»»

-- ==== Sys2Proof/Machine/Fusion.lean ====
section
/-!
DEFINITION. The streams, the clock estimates and the Clearing buffer of the Fusion unit (R315 to R327), and the
captures that feed its clock pairs (R55, R59).
-/

namespace Sys2Proof.Machine

open Sys2Proof

namespace State

/-! ### Streams (R315) -/

/-- A stream. -/
def fstr (s : State) (k : Nat) : FStream := mget (fun _ => {}) s.fusion.streams k

/-- Set a stream. -/
def setFstr (s : State) (k : Nat) (v : FStream) : State :=
  { s with fusion := { s.fusion with streams := mset (fun _ => {}) s.fusion.streams k v } }

/-- STATE of a stream (Table 13-1). -/
def fState (s : State) (k : Nat) : Nat := s.fld (Reg.FSTR_STAT_STATE k)

/-- Set STATE of a stream. -/
def setFState (s : State) (k v : Nat) : State := s.setFld (Reg.FSTR_STAT_STATE k) v

/-- A stream whose stamps are taken as they are. -/
def isIdentity (s : State) (k : Nat) : Bool := s.fld (Reg.FSTR_CLOCK_PAIR k) == 0

/-- A stream is locked (R319). -/
def isLocked (s : State) (k : Nat) : Bool := s.isIdentity k || decide (8 ≤ (s.fstr k).good)

/-- LOCKED, OFFSET and RATE as the estimate stands. -/
def showClock (s : State) (k : Nat) : State :=
  let st := s.fstr k
  ((s.setFld (Reg.FSTR_STAT_LOCKED k) (b2n (s.isLocked k))).setReg (Reg.FSTR_OFFSET k) (st.yRef - st.xRef)).setReg
    (Reg.FSTR_RATE k) ((BitVec.ofInt 32 st.rate).setWidth 64)

/-- Some ns, µs or ms in Lane units. -/
def nsLane (n : Nat) : W64 := BitVec.ofNat 64 (2 ^ 32 * n)

/-- The fusion Lane's value. -/
def fusionLane (s : State) : W64 := s.laneVal (s.fld Reg.FUSION_CTL_LANE)

/-- The estimate of a source stamp (R318). -/
def clockOf (st : FStream) (x : W64) : W64 :=
  let d := (x - st.xRef).toInt
  st.yRef + BitVec.ofInt 64 (d + d * st.rate / 2 ^ 40)

/-- A stream leaves the buffer: its samples are discarded. -/
def dropSamples (s : State) (k : Nat) : State :=
  { s with fusion := { s.fusion with samples := s.fusion.samples.filter fun x => x.stream != k } }

/-- DESYNC (R320). -/
def desync (s : State) (k : Nat) : State :=
  (((s.setFState k 3).setFstr k { s.fstr k with paired := false, mon := [] }).dropSamples k).incident 6 0x47 0x100
    (BitVec.ofNat 64 k)

/-- The drift monitor on a pair of a member (R320). -/
def monitor (s : State) (k : Nat) (y : W64) (off : Int) : State :=
  if s.fState k != 2 || s.isIdentity k then s else
  let ms := Nat.max (s.fld Reg.FUSION_RETRO_MON_MS) 1
  let from_ := s.fusionLane - nsLane (1000000 * ms)
  let m := ((y, off) :: (s.fstr k).mon).filter fun e => reached e.1 from_
  let s := s.setFstr k { s.fstr k with mon := m }
  let hi := (m.map (·.2)).foldl Max.max off
  let lo := (m.map (·.2)).foldl Min.min off
  if (2 ^ 32 * (1000 * s.fld (Reg.FSTR_CFG_PERIOD_US k)) : Nat) < hi - lo then s.desync k else s

/-- A pair's step of the estimate (R318). A rate outside 32 bits is left open (assumption 2). -/
def pairStep (s : State) (k : Nat) (x y : W64) : FStream :=
  let st := s.fstr k
  let dx := (x - st.xRef).toInt
  let yhat := clockOf st x
  let e := (y - yhat).toInt
  let r := if dx = 0 then st.rate else st.rate + (2 ^ 40 * e).tdiv dx / 2 ^ s.fld (Reg.FSTR_CLOCK_K_RATE k)
  let r := if -(2 ^ 31) ≤ r ∧ r < 2 ^ 31 then r else sext 32 (Config.freeWord s.freeCtr k).toNat
  let ok := decide (e.natAbs ≤ 2 ^ 32 * s.fld (Reg.FSTR_TOL_LOCK_NS k))
  { st with xRef := x, yRef := yhat + BitVec.ofInt 64 (e / 2 ^ s.fld (Reg.FSTR_CLOCK_K_OFF k)), rate := r,
            good := if ok then Nat.min (st.good + 1) 8 else 0 }

/-- A clock pair of a stream (R318 to R320). -/
def clockPair (s : State) (k : Nat) (x y : W64) : State :=
  let st := s.fstr k
  if !st.paired || s.fState k == 3 then
    let s := s.setFstr k { st with xRef := x, yRef := y, rate := 0, good := 0, paired := true }
    ((if s.fState k = 3 then s.setFState k 1 else s).showClock k).monitor k y (y - x).toInt
  else
    let st := s.pairStep k x y
    ((s.setFstr k st).bumpFree.showClock k).monitor k y (st.yRef - st.xRef).toInt

/-! ### Captures (R59) -/

/-- The FIFO of a capture unit. -/
def fifo (s : State) (m : Nat) : List W64 := mget (fun _ => []) s.lanes.fifos m

/-- Set it. -/
def setFifo (s : State) (m : Nat) (l : List W64) : State :=
  ({ s with lanes := { s.lanes with fifos := mset (fun _ => []) s.lanes.fifos m l } } : State).setFld
    (Reg.CAP_STAT_LEVEL m) l.length

/-- A stream takes one entry of each of its capture FIFOs together, while both have one (R318); the number of pairs is
bounded by the FIFOs' depth. -/
def capturePairs : Nat → State → Nat → State
  | 0, s, _ => s
  | n + 1, s, k =>
    let a := s.fld (Reg.FSTR_CLOCK_CAP_A k)
    let b := s.fld (Reg.FSTR_CLOCK_CAP_B k)
    if s.fState k != 0 && s.fld (Reg.FSTR_CLOCK_PAIR k) == 1 && !s.boot.computeReset && a != b then
      match s.fifo a, s.fifo b with
      | x :: t, y :: u => capturePairs n (((s.setFifo a t).setFifo b u).clockPair k x y) k
      | _, _ => s
    else s

/-- The pairs a stream may take from its FIFOs. -/
def capturePair (s : State) (k : Nat) : State := capturePairs 8 s k

/-- A capture unit takes a value; streams take their pairs before it where its FIFO is full, and after it. -/
def capPush (s : State) (m : Nat) (v : W64) : State :=
  let s := if (s.fifo m).length < 8 then s else (List.range 64).foldl capturePair s
  let l := s.fifo m
  if l.length < 8 then (List.range 64).foldl capturePair (s.setFifo m (l ++ [v]))
  else s.setFld (Reg.CAP_STAT_OVF m) 1

/-- The value of a Lane an eighth of a tick or more after its last tick: time Lanes are resolved to 0.625 ns. -/
def captureVal (s : State) (n eighth : Nat) : W64 :=
  if s.isTimeLane n && s.flag (Reg.LANE_CFG_EN n) then
    let rate := sext 32 (s.fld (Reg.LANE_RATE_RATE n))
    s.laneVal n + BitVec.ofInt 64 ((s.reg (Reg.LANE_INCR n)).toNat * (2 ^ 40 + rate) * eighth / 8 / 2 ^ 40)
  else s.laneVal n

/-- A capture unit follows an edge of an input. -/
def captures (s : State) (m input : Nat) (rising : Bool) : Bool :=
  s.flag (Reg.CAP_CFG_EN m) && s.fld (Reg.CAP_CFG_INPUT m) == input
    && bitAt (s.fld (Reg.CAP_CFG_EDGE m)) (if rising then 0 else 1)

/-- An edge of a capture input. -/
def captureEdge (input : Nat) (rising : Bool) (eighth : Nat) (s : State) : State :=
  (List.range 32).foldl (fun s m =>
    if s.captures m input rising then s.capPush m (s.captureVal (s.fld (Reg.CAP_CFG_LANE m)) eighth) else s) s

/-- A 64-bit read of CAP_DATA (R59). -/
def capRead (r m : Nat) (s : State) : State :=
  match s.fifo m with
  | v :: t => (s.setFifo m t).answer r .ok v
  | [] => s.answer r .ok 0

/-! ### The dispatch of fired Cues (R55, R56) -/

/-- The action of a fired Cue at its dispatch. -/
def dispatchOne (s : State) (f : FiredCue) : State :=
  let w : W64 := f.arg.setWidth 64
  match f.action with
  | 1 => s.tallyAdd (bitsOf w 0 14) (bitsOf w 16 16)
  | 2 =>
    if s.boot.computeReset then s.cueMissed f.index 1
    else
      let (s, undef) := s.jobRelease (bitsOf w 0 8)
      if undef then s.cueMissed f.index 1 else s
  | 3 =>
    let m := bitsOf w 8 5
    if s.flag (Reg.CAP_CFG_EN m) then s.capPush m (s.laneVal (bitsOf w 0 4)) else s.cueMissed f.index 1
  | _ => s

/-- The Cue engine dispatches the oldest fired action. -/
def dispatchNext (s : State) : State :=
  match s.lanes.fired with
  | [] => s
  | f :: t => ({ s with lanes := { s.lanes with fired := t } } : State).dispatchOne f

/-! ### Admission (R316) -/

/-- A byte of the tables. -/
def ftab (s : State) (off : Nat) : Byte := mget (fun _ => (0 : Byte)) s.fusion.tables off

/-- The offset of a transform entry of a bank. -/
def frameOff (b f : Nat) : Nat := 0x8000 + 0x1000 * b + 0x40 * f

/-- VALID of a transform entry. -/
def frameValid (s : State) (b f : Nat) : Bool := (s.ftab (frameOff b f + 49)).getLsbD 0

/-- A frame that a stream may take. -/
def frameFree (s : State) (f : Nat) : Bool :=
  !s.frameValid 0 f && !s.frameValid 1 f
    && !(List.range 64).any fun k => s.flag (Reg.FSTR_CFG_EN k) && s.fld (Reg.FSTR_CFG_FRAME k) == f

/-- A staged field of an admission. -/
def adm (s : State) (r : Nat) (f : Fld) : Nat := s.fld (f.of r)

/-- NO_LANE of R316. -/
def admitLane (s : State) (r : Nat) : Bool :=
  let l := s.adm r Reg.FADM_CLOCK_SRC_LANE
  let fl := s.fld Reg.FUSION_CTL_LANE
  let a := s.adm r Reg.FADM_CLOCK_CAP_A
  let b := s.adm r Reg.FADM_CLOCK_CAP_B
  let pair := s.adm r Reg.FADM_CLOCK_PAIR
  s.flag (Reg.LANE_STAT_RUN l) && !(pair == 0 && l != fl)
    && !(pair == 1 && !(s.flag (Reg.CAP_CFG_EN a) && s.flag (Reg.CAP_CFG_EN b) && s.fld (Reg.CAP_CFG_LANE a) == l
      && s.fld (Reg.CAP_CFG_LANE b) == fl))

/-- FUSION_ADMIT_INFO of the caller. -/
def admitInfo (s : State) (r err f k : Nat) : State :=
  s.setReg (stg r Reg.FUSION_ADMIT_INFO) (BitVec.ofNat 64 (2 ^ 24 * err + 2 ^ 8 * f + k))

/-- An admission that passes its checks. -/
def admitTake (s : State) (r k f : Nat) : State :=
  let put := fun (s : State) (dst src : Nat) => s.setReg dst (s.reg (stg r src))
  let s := put (put (put (put (put (put s (Reg.FSTR_CFG k) Reg.FADM_CFG) (Reg.FSTR_CLOCK k) Reg.FADM_CLOCK)
    (Reg.FSTR_FEED k) Reg.FADM_FEED) (Reg.FSTR_TOL k) Reg.FADM_TOL) (Reg.FSTR_ADDR k) Reg.FADM_ADDR)
    (Reg.FSTR_LAT k) Reg.FADM_LAT
  let s := (s.setFld (Reg.FSTR_CFG_EN k) 1).setFld (Reg.FSTR_CFG_FRAME k) f
  (((s.setFState k 1).setFstr k { lastIn := s.uptime }).showClock k).admitInfo r 0 f k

««

■ What to do ■
Wherever "buffer" appears in the listing, report the line it is on.

■ Final answer ■
DEFINITION. The streams, the clock estimates and the Clearing buffer of the Fusion unit (R315 to R327), and the
/-- A stream leaves the buffer: its samples are discarded. -/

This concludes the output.